● **WHAT THIS TASK INVOLVES**
From the records below, output exactly the lines running from the line containing "(State.clearFrozen s off" through the line containing "theorem State.writeReg_boot (s", and no others.

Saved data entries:
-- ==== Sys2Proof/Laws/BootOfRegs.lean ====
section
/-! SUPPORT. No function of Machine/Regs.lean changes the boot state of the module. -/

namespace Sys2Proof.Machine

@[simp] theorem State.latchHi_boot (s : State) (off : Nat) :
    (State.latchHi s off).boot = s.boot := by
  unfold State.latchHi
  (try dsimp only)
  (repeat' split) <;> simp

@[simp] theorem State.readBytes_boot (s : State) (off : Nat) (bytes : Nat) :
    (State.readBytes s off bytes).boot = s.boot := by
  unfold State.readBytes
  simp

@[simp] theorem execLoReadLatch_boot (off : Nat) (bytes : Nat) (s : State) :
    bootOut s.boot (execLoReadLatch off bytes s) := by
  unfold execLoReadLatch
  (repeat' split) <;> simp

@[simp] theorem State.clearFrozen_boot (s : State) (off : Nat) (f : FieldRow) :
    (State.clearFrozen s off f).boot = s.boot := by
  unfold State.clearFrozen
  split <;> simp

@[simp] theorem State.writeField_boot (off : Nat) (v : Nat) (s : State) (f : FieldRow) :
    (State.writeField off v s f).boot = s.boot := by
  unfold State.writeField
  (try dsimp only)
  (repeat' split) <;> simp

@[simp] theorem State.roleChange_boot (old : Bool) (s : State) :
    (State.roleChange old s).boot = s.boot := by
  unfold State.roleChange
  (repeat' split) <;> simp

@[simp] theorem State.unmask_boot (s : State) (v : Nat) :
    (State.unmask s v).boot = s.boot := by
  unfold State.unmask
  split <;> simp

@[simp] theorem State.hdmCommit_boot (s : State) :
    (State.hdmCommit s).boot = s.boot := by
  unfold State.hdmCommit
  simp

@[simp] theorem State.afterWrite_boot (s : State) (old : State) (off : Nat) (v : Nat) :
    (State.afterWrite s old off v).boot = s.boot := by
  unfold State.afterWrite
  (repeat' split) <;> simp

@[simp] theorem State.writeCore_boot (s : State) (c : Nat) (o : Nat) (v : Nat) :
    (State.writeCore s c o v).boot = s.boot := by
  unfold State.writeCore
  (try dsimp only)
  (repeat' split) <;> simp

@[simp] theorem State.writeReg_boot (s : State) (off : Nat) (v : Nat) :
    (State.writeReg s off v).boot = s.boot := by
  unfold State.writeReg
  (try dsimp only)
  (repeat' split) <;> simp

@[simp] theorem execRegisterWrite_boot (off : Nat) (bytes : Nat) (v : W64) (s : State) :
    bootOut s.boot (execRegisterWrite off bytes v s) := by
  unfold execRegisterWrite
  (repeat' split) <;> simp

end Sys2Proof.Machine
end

● **TASK SOLUTION**
    (State.clearFrozen s off f).boot = s.boot := by
  unfold State.clearFrozen
  split <;> simp

@[simp] theorem State.writeField_boot (off : Nat) (v : Nat) (s : State) (f : FieldRow) :
    (State.writeField off v s f).boot = s.boot := by
  unfold State.writeField
  (try dsimp only)
  (repeat' split) <;> simp

@[simp] theorem State.roleChange_boot (old : Bool) (s : State) :
    (State.roleChange old s).boot = s.boot := by
  unfold State.roleChange
  (repeat' split) <;> simp

@[simp] theorem State.unmask_boot (s : State) (v : Nat) :
    (State.unmask s v).boot = s.boot := by
  unfold State.unmask
  split <;> simp

@[simp] theorem State.hdmCommit_boot (s : State) :
    (State.hdmCommit s).boot = s.boot := by
  unfold State.hdmCommit
  simp

@[simp] theorem State.afterWrite_boot (s : State) (old : State) (off : Nat) (v : Nat) :
    (State.afterWrite s old off v).boot = s.boot := by
  unfold State.afterWrite
  (repeat' split) <;> simp

@[simp] theorem State.writeCore_boot (s : State) (c : Nat) (o : Nat) (v : Nat) :
    (State.writeCore s c o v).boot = s.boot := by
  unfold State.writeCore
  (try dsimp only)
  (repeat' split) <;> simp

@[simp] theorem State.writeReg_boot (s : State) (off : Nat) (v : Nat) :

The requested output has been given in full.